Fiança no valor de US$ 500 mil foi estabelecida para cada um; o casal foi indiciado por homicídio culposo após facilitar o acesso do filho à arma e não contribuir posteriormente com as investigações

Redação, O Estado de S.Paulo

04 de dezembro de 2021 | 05h37
Atualizado 04 de dezembro de 2021 | 15h17

DETROIT - Os pais do adolescente Ethan Crumbley, de 15 anos, acusado de atirar e matar quatro colegas de classe em uma escola do Estado americano de Michigan foram presos depois de serem encontrados escondidos em um prédio comercial em Detroit. Em uma audiência virtual, uma juíza, citando risco de fuga, determinou que eles continuem sob custódia policial e fixou uma fiança de US$ 500 mil para cada um. 

Jennifer e James Crumbley se declararam inocentes de quatro acusações de homicídio involuntário, aparecendo separadamente via webcam em uma acusação virtual de 35 minutos em que a acusação e a defesa entraram em confronto para saber se os pais forneceram acesso fácil à arma que as autoridades dizem ter sido usada no crime. Ethan está preso. 

“Este é um ataque a tiros sério, horrível e terrível, e afetou toda a comunidade”, disse a promotora do Condado de Oakland, Karen McDonald, acrescentando que a probabilidade de condenação é “forte”. “E esses dois indivíduos poderiam ter impedido (o ataque).”

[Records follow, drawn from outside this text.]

-- ==== Sys2Proof/Tests/Witnesses.lean ====
section
/-!
SUPPORT. Sys2Proof/Tests/Witnesses.lean: for every statement that has hypotheses, a concrete state and operands that meet
all of them together, clause by clause and at the boundary values of a clause's range. Frames and states are those of
spec/95_test_vectors.md.
-/

namespace Sys2Proof.Tests

open Sys2Proof Sys2Proof.Machine

/-- The fixture's instance right after reset. -/
def fresh : State := State.resetWith fixture

/-- The same, with `CRC` 0x5555, its host about to take the actions `l`. -/
def waiting (l : List HostAction) : State := { fresh with crc := 0x5555#16, script := l }

/-- Frame A of section 2.3 (EN6). -/
def frameA : List Byte := [0x01#8, 0x10#8, 0x01#8, 0x02#8, 0x13#8, 0x03#8, 0x2D#8, 0x1F#8]

/-- A frame whose payload is the checksum of its own first bytes with LEN 0: lowering its LEN to 0 is an accidental match
(R106 (d)). Its first four bytes with LEN 0 are those of EN1, whose checksum bytes are 0x01, 0xA9. -/
def frameM : List Byte := buildFrame 0x01#8 0x1001#16 [0x01#8, 0xA9#8]

theorem frameA_valid : ValidFrame frameA := ⟨by decide +kernel, by decide +kernel⟩
theorem frameM_valid : ValidFrame frameM := ⟨by decide +kernel, by decide +kernel⟩

theorem witness_ResetGivesEveryRegisterItsValue :
    fixture.wf = true ∧ (waiting [.reset, .command 0x01000000#32 []]).params.wf = true ∧
      (waiting [.reset, .command 0x01000000#32 []]).script = .reset :: [.command 0x01000000#32 []] := by
  decide

/-- Legal parameters with the boundary values of R126. -/
theorem witness_OnlyLegalParametersMakeAnInstance_legal :
    LegalParams (withCatalog [{ code := 1#16, name := "a", kind := .fixed 255 },
      { code := 2#16, name := "b", kind := .scaled 4 65535 "V" }]) := by
  refine ⟨?_, ?_, ?_, by decide, by decide, by decide⟩
  · intro i j e e' hi hj hc
    match i, j with
    | 0, 0 => rfl
    | 1, 1 => rfl
    | 0, 1 => cases hi; cases hj; exact absurd hc (by decide)
    | 1, 0 => cases hi; cases hj; exact absurd hc (by decide)
    | i + 2, _ => simp [withCatalog] at hi
    | _, j + 2 => simp [withCatalog] at hj
  · intro e he n hn
    simp only [withCatalog, List.mem_cons, List.not_mem_nil, or_false] at he
    rcases he with rfl | rfl <;> simp at hn
    omega
  · intro e he w d u hn
    simp only [withCatalog, List.mem_cons, List.not_mem_nil, or_false] at he
    rcases he with rfl | rfl <;> simp at hn
    omega

/-- Illegal ones: a divisor of 0 (S13), and a buffer one byte too small. -/
theorem witness_OnlyLegalParametersMakeAnInstance_illegal :
    ¬ LegalParams (withCatalog [{ code := 1#16, name := "a", kind := .scaled 2 0 "V" }]) ∧
      ¬ LegalParams { fixture with dataCap := 260 } := by
  refine ⟨fun h => ?_, fun h => absurd h.2.2.2.2.2 (by decide)⟩
  have := (h.2.2.1 _ (List.mem_singleton.mpr rfl) 2 0 "V" rfl).1
  omega

theorem witness_EveryStepWithoutAnInstanceIsRefused :
    ¬ LegalParams { waiting [.reset] with params := { fixture with dataCap := 260 } }.params :=
  witness_OnlyLegalParametersMakeAnInstance_illegal.2

theorem witness_InvAtConstruction : fixture.wf = true := by decide

theorem fresh_inv : Inv fresh := by
  constructor <;> decide

theorem witness_EveryStepKeepsInv :
    ∃ s t, Inv s ∧ step s = .next t ∧ t.res.kind = kindScaled := by
  refine ⟨waiting [.command 0x31001002#32 [0x00#8, 0x64#8]], _, ?_, rfl, by decide⟩
  exact ⟨fresh_inv.1, fresh_inv.2, fresh_inv.3, fresh_inv.4, fresh_inv.5, fresh_inv.6, fresh_inv.7⟩

theorem witness_EveryCommandCompletes :
    (waiting [.command 0xFF000000#32 [0x01#8]]).params.wf = true ∧
      (waiting [.command 0xFF000000#32 [0x01#8]]).script = .command 0xFF000000#32 [0x01#8] :: [] := by
  decide

theorem witness_EveryRunIsSafe : (waiting [.reset]).params.wf = true := by decide

theorem witness_StepsKeepTheConstants : ∃ t, step (waiting [.reset]) = .next t := ⟨_, rfl⟩

theorem witness_StepRunsTheDecodedCommand :
    (waiting [.command 0x02000013#32 []]).params.wf = true ∧
      (waiting [.command 0x02000013#32 []]).script = .command 0x02000013#32 [] :: [] ∧
      decode 0x02000013#32 [] = .ok (.crcByte 0x13#8) :=
  ⟨by decide, rfl, rfl⟩

theorem witness_StepWithoutAnActionKeepsEverything :
    (waiting []).params.wf = true ∧ (waiting []).script = [] := by decide

theorem witness_EncodeOfDecodeIsTheWord :
    decode 0x31002001#32 [0x41#8] = .ok (.dispatch 0x2001#16 [0x41#8]) := rfl

theorem witness_IllegalWordsCompleteWithIllegalCommand :
    illegalWord 0x00000000#32 [] = true ∧ illegalWord 0x02000100#32 [] = true ∧ illegalWord 0x02000013#32 [0x01#8] = true ∧
      illegalWord 0x32000000#32 [] = true ∧ illegalWord 0x31010000#32 [] = true ∧
      illegalWord 0x020000FF#32 [] = false ∧ illegalWord 0x10FFFFFF#32 [0x01#8] = false := by
  decide

theorem witness_CrcClearZeroesTheAccumulator :
    (0x01000000#32).toNat / 2 ^ 24 = 0x01 ∧ (0x01800000#32).toNat / 2 ^ 24 = 0x01 ∧
      ¬ (0x01800000#32 = 0x01000000#32 ∧ ([] : List Byte) = []) := by
  decide

theorem witness_CrcByteTakesOneStep :
    ((0x02000013#32).toNat / 2 ^ 24 = 0x02 ∧ (0x02000013#32).toNat % 2 ^ 8 = (0x13#8).toNat ∧
      (0x02000013#32).toNat / 2 ^ 8 % 2 ^ 16 = 0) ∧
    ((0x02800013#32).toNat / 2 ^ 24 = 0x02 ∧ (0x02800013#32).toNat % 2 ^ 8 = (0x13#8).toNat ∧
      ¬ ((0x02800013#32).toNat / 2 ^ 8 % 2 ^ 16 = 0 ∧ ([] : List Byte) = [])) := by
  decide

theorem witness_CrcReadShowsTheAccumulator :
    (0x03000000#32).toNat / 2 ^ 24 = 0x03 ∧ (0x03000001#32).toNat / 2 ^ 24 = 0x03 ∧
      ¬ (0x03000001#32 = 0x03000000#32 ∧ ([] : List Byte) = []) := by
  decide

theorem witness_ChecksumOfTheOperand :
    (List.replicate 261 0x00#8).length ≤ fresh.params.dataCap ∧
      fresh.params.dataCap < (List.replicate 262 0x00#8).length ∧
      (0x04000000#32).toNat / 2 ^ 24 = 0x04 ∧ (0x04000001#32).toNat / 2 ^ 24 = 0x04 ∧ 0x04000001#32 ≠ 0x04000000#32 := by
  simp only [List.length_replicate]
  decide

theorem witness_ByteStreamEqualsChecksum :
    ∃ s : State, s.params.wf = true ∧
      s.script = scriptOf (.crcClear :: [0x13#8, 0x03#8].map Instr.crcByte) ++ [.reset] :=
  ⟨waiting _, by decide, rfl⟩

theorem witness_OneChangedByteChangesTheChecksum :
    1 < ([0x13#8, 0x03#8] : List Byte).length ∧ ([0x13#8, 0x03#8] : List Byte)[1]? ≠ some 0x04#8 := by decide

theorem witness_OnlyTheCrcCommandsTouchTheAccumulator :
    (∀ b, Instr.decode frameA ≠ .crcByte b) ∧ Instr.decode frameA ≠ .crcRead := by
  simp

theorem witness_EncodePacksTheFrame :
    (List.replicate 255 0xAA#8).length ≤ 255 ∧ (List.replicate 255 0xAA#8).length ≤ fresh.params.dataCap ∧
      255 < (List.replicate 256 0xAA#8).length ∧
      0x10FF1001#32 = 0x10000000#32 ||| ((0xFF#8).setWidth 32 <<< 16) ||| (0x1001#16).setWidth 32 := by
  simp only [List.length_replicate]
  decide

theorem witness_EncodeOutputsValidFrames :
    ∃ t, exec (.encode 0x01#8 0x1001#16 [0x13#8, 0x03#8]) fresh = .next t ∧ t.status = 0x00#8 :=
  ⟨_, rfl, by decide⟩

theorem witness_DecodeChecksInOrder :
    2 = (frameA.getD 3 0).toNat ∧ 0x1F2D#16 = frameA.getD 7 0 ++ frameA.getD 6 0 ∧
      0x1001#16 = frameA.getD 1 0 ++ frameA.getD 2 0 ∧
      (0x20000000#32).toNat / 2 ^ 24 = 0x20 ∧ (0x20000001#32).toNat / 2 ^ 24 = 0x20 ∧ 0x20000001#32 ≠ 0x20000000#32 := by
  decide

theorem witness_DecodeAcceptsValidFramesOfKnownCodes :
    fresh.params.wf = true ∧ ValidFrame frameA ∧ (frameA ++ [0xDE#8, 0xAD#8]).length ≤ fresh.params.dataCap ∧
      fresh.params.catalog[0]? = some { code := 0x1001#16, name := "ex_fixed2", kind := .fixed 2 } ∧
      0x1001#16 = frameA.getD 1 0 ++ frameA.getD 2 0 :=
  ⟨by decide, frameA_valid, by decide, by decide, by decide⟩

-- DE2, and DE14 for the second clause.
theorem witness_AcceptedFramesAreGenuine :
    (∃ t, exec (.decode frameA) fresh = .next t ∧ t.status = 0x00#8) ∧
      ∃ t, exec (.decode (frameA.set 5 0x04#8)) fresh = .next t ∧ t.status = 0x02#8 :=
  ⟨⟨_, rfl, by decide +kernel⟩, ⟨_, rfl, by decide +kernel⟩⟩

theorem witness_DecodeOfEncodeRecoversTheFrame :
    fresh.params.wf = true ∧ (waiting [.reset]).params = fresh.params ∧ (List.replicate 255 0xAA#8).length ≤ 255 ∧
      (∃ e ∈ fresh.params.catalog, e.code = 0x1001#16) ∧ (∀ e ∈ fresh.params.catalog, e.code ≠ 0x3001#16) := by
  simp only [List.length_replicate]
  decide

theorem witness_SingleByteCorruptionIsDetected :
    (fresh.params.wf = true ∧ ValidFrame frameA ∧ 7 < frameA.length ∧ frameA[7]? ≠ some 0x1E#8) ∧
    (3 < frameA.length ∧ frameA[3]? ≠ some 0x03#8 ∧ (frameA.getD 3 0).toNat < (0x03#8).toNat) ∧
    (frameA[3]? ≠ some 0x01#8 ∧ (0x01#8).toNat < (frameA.getD 3 0).toNat ∧
      frameA.getD 6 0 ++ frameA.getD 5 0 ≠ checksum ((frameA.set 3 0x01#8).take 5)) ∧
    (ValidFrame frameM ∧ frameM[3]? ≠ some 0x00#8 ∧ (0x00#8).toNat < (frameM.getD 3 0).toNat ∧
      frameM.getD 5 0 ++ frameM.getD 4 0 = checksum ((frameM.set 3 0x00#8).take 4)) :=
  ⟨⟨by decide, frameA_valid, by decide, by decide⟩, by decide, by decide +kernel,
    ⟨frameM_valid, by decide +kernel, by decide +kernel, by decide +kernel⟩⟩

theorem witness_SixZeroBytesAreAFrame :
    fresh.params.wf = true ∧ (∃ e ∈ fresh.params.catalog, e.code = 0x0000#16) ∧
      State.reset.params.wf = true ∧ ∀ e ∈ State.reset.params.catalog, e.code ≠ 0x0000#16 := by
  decide

theorem witness_LookupIsAFunction : fixture.wf = true := by decide

theorem witness_LookupReportsTheSchema :
    fresh.params.wf = true ∧
      fresh.params.catalog[5]? = some { code := 0x0000#16, name := "ex_zero", kind := .fixed 0 } ∧
      fresh.params.catalog[3]? = some { code := 0x1004#16, name := "ex_energy", kind := .scaled 4 100 "kWh" } ∧
      (∀ e ∈ fresh.params.catalog, e.code ≠ 0x3001#16) ∧
      ((0x3000FFFF#32).toNat / 2 ^ 24 = 0x30 ∧ (0x3000FFFF#32).toNat / 2 ^ 16 % 2 ^ 8 = 0) ∧
      ((0x30011002#32).toNat / 2 ^ 24 = 0x30 ∧ ¬ ((0x30011002#32).toNat / 2 ^ 16 % 2 ^ 8 = 0 ∧ ([] : List Byte) = [])) := by
  decide

theorem witness_DispatchDecodesFixedStrings :
    fresh.params.wf = true ∧
      fresh.params.catalog[0]? = some { code := 0x1001#16, name := "ex_fixed2", kind := .fixed 2 } ∧
      [0x13#8, 0x03#8].length ≤ fresh.params.dataCap ∧ [0x13#8, 0x03#8].length = 2 ∧ [0x13#8].length ≠ 2 ∧
      fresh.params.catalog[5]? = some { code := 0x0000#16, name := "ex_zero", kind := .fixed 0 } ∧
      ([] : List Byte).length = 0 := by
  decide

theorem witness_DispatchDecodesScaledIntegers :
    fresh.params.wf = true ∧
      fresh.params.catalog[1]? = some { code := 0x1002#16, name := "ex_ac_voltage", kind := .scaled 2 10 "V" } ∧
      [0x80#8, 0x00#8].length ≤ fresh.params.dataCap ∧ [0x80#8, 0x00#8].length = 2 ∧ [0x00#8].length ≠ 2 ∧
      fresh.params.catalog[3]? = some { code := 0x1004#16, name := "ex_energy", kind := .scaled 4 100 "kWh" } ∧
      [0x80#8, 0x00#8, 0x00#8, 0x00#8].length = 4 := by
  decide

O ataque a tiros ocorreu em Oxford, pequeno povoado 65 km ao norte de Detroit. A polícia informou ter recebido mais de cem telefonemas ao serviço de emergência 911 pouco após o meio dia, e que o atirador fez entre 15 e 20 disparos durante cinco minutos com uma pistola semiautomática, com mais de um carregador. 

Os pais do adolescente foram acusados de facilitar que o menino tivesse fácil acesso à arma e não contribuíram posteriormente com as investigações. James comprou a pistola semiautomática usada pelo seu filho, uma Sig Sauer de nove milímetros, quatro dias antes da tragédia, no dia de Black Friday depois do feriado de Ação de Graças.

 

Os promotores alegam que os pais compraram a arma para o filho e que Jennifer Crumbley se gabou nas redes sociais de levar o filho a um campo de tiro para experimentá-la. As autoridades também dizem que os pais de Ethan deixaram a arma destravada e se esqueceram de agir devido às preocupações expressas por funcionários da escola de que ele poderia agir de forma violenta.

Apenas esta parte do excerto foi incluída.